WITNESSES TO HISTORY
CALEB MAUPIN

Protest in 2014 Caracas, Venezuela. by Leo Ramirez via Diariocritico de Venezuela

Protest in 2014 Caracas, Venezuela. by Leo Ramirez via Diariocritico de Venezuela

pale blue horizDo not believe all you see of global event through the lens of corporate media. Like the contagious chaos in the Middle East, many of the struggles of Venezuela are due to the unceasing efforts of the .S> to make Venezuela an obedient vassal state – apparently the only kind of relationship that satisfies the U.S. The U.S. has its hand on the spigot of the oil glut; hoping that this will play a role in various efforts: finally crashing Venezuela and undermining the Russian economy; playing a part in destabilizing BRICS; and distracting from the unpleasant fact that the dollar is losing power as the base global currency. Tangled plots by idiots. -rw

Americans have been trained by decades of Cold War propaganda to look for any confirmation that ‘socialism means poverty.’ But in the case of Venezuela and other states not governed by the free market, this cliche simply doesn’t ring true.

The political and economic crisis facing Venezuela is being endlessly pointed to as proof of the superiority of the free market.

Images and portrayals of Venezuelans rioting in the streets over high food costs, empty grocery stores, medicine shortages, and overflowing garbage bins are the headlines, and the reporting points to socialism as the cause.

The Chicago Tribune published a Commentary piece titled: “A socialist revolution can ruin almost any country.” A headline on Reason’s Hit and Run blog proclaims: “Venezuelan socialism still a complete disaster.” The Week’s U.S. edition says: “Authoritarian socialism caused Venezuela’s collapse.”

Indeed, corporate-owned, mainstream media advises Americans to look at the inflation and food lines in Venezuela, and then repeat to themselves clichés they heard in elementary school about how “Communism just doesn’t work.”

In reality, millions of Venezuelans have seen their living conditions vastly improved through the Bolivarian process.
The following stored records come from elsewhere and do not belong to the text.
-- ==== Sys2Proof/Machine/State.lean ====
section
/-!
DEFINITION. The state of the companion as plain data (R14): the register store, the commands that wait, the time
base, and each block's own state beside its registers; and the state after power-on.
-/
namespace Sys2Proof.Machine

/-- A 64-byte event record before its layout as bytes (R767). `src` and `n` are its ordering source and sequence
number, `t` the TBU time in units of 2^-56 ns, `lock` half of its LOCK word while it is stable, `ue` an uncorrectable word. -/
structure EvRec where
  typ : Nat
  lvl : Level
  esc : Bool
  src : Nat
  n : Nat
  t : Nat
  page : Nat
  code : Nat
  chan : Nat
  eseq : Nat
  stream : Nat
  aux : Nat
  unit : Nat
  ref : Nat
  detail : List Byte
  ue : Bool
  lock : Nat := 0
deriving DecidableEq, Repr

/-- Something the companion sends out of its balls or ports. `State.out` lists them, the newest first. -/
inductive Out where
  /-- A posted write to host memory. -/
  | hostWrite (addr : Nat) (data : List Byte)
  /-- A message-signalled interrupt of a host-port function. -/
  | msix (pf : Nat) (vector : Nat)
  /-- A frame that starts on an Ethernet port; `good` is false when its FCS goes out inverted (R615). -/
  | frame (port : Nat) (data : List Byte) (good : Bool)
  /-- A gPTP message on an Ethernet port: domain number (R614), message type, sequence, origin or response time and correction in
  2^-16 ns, and the cumulativeScaledRateOffset of a Follow_Up (R621). -/
  | ptp (port : Nat) (domain : Nat) (kind : Nat) (seq : Nat) (time : Int) (corr : Int) (rate : Int)
  /-- A flit sent on a Reed port. -/
  | flit (port : Nat) (data : List Byte)
  /-- Bytes the service port shifts out. -/
  | spi (data : List Byte)
  /-- A value the test port shifts out, least significant bit first. -/
  | jtag (width : Nat) (value : Nat)
  /-- A completion with status UR to a request at a tap or host port. -/
  | ur (port : Nat)
  /-- A report through Advanced Error Reporting of a port's function (R133, R785). -/
  | aer (port : Nat)
deriving DecidableEq, Repr

/-- One staging entry (R86): the register's key without the accessor part, its staged word and, from the apply instant on, the
word the register held before (R95). -/
structure StgEntry where
  key : Nat
  val : Word
  old : Word
deriving DecidableEq, Repr

/-- The configuration transaction's own state beside GLB_TXN_STAT (R83 to R92). Times are fabric cycles; `blobs` are the owner keys
that were cached when step 4 of R90 started (R713); `dueAt` is the cycle of the apply instant of an ARMED commit of mode TIME where a
step of the time has fixed it (R96). -/
structure Txn where
  staging : List StgEntry
  openAt : Nat
  timeoutMs : Nat
  armedAt : Nat
  applyAt : Nat
  mode : Nat
  stream : Nat
  commitNs : Nat
  images : List (Nat × List Byte)
  blobs : List (Option (List Byte))
  dueAt : Option Nat
deriving DecidableEq, Repr

/-- No transaction. -/
def Txn.reset : Txn := ⟨[], 0, 100, 0, 0, 0, 0, 0, [], [], none⟩

/-- One expected-injection entry of the FCU (R547): page, source, channel, the cycle of the arm, and the cycle of
the injected check once it has happened. -/
structure InjEntry where
  page : Nat
  src : Nat
  chan : Nat
  armedAt : Nat
  injectedAt : Option Nat
deriving DecidableEq, Repr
The problems plaguing the Venezuelan economy are not due to some inherent fault in socialism, but to artificially low oil prices and sabotage by forces hostile to the revolution.

Global oil glut courtesy Saudi Arabia (and the U.S.). Source

Global oil glut courtesy Saudi Arabia (and the U.S.). Source AFP

Starting in 2014, the Kingdom of Saudi Arabia flooded the market with cheap oil. This is not a mere business decision, but a calculated move coordinated with U.S. and Israeli foreign policy goals. Despite not just losing money, but even falling deep into debt, the Saudi monarchy continues to expand its oil production apparatus. The result has been driving the price of oil down from $110 per barrel, to $28 in the early months of this year.The goal is to weaken these opponents of Wall Street, London, and Tel Aviv, whose economies are centered around oil and natural gas exports.

And Venezuela is one of those countries. Saudi efforts to drive down oil prices have drastically reduced Venezuela’s state budget and led to enormous consequences for the Venezuelan economy.

At the same time, private food processing and importing corporations have launched a coordinated campaign of sabotage. This, coupled with the weakening of a vitally important state sector of the economy, has resulted in inflation and food shortages. The artificially low oil prices have left the Venezuelan state cash-starved, prompting a crisis in the funding of the social programs that were key to strengthening the United Socialist Party.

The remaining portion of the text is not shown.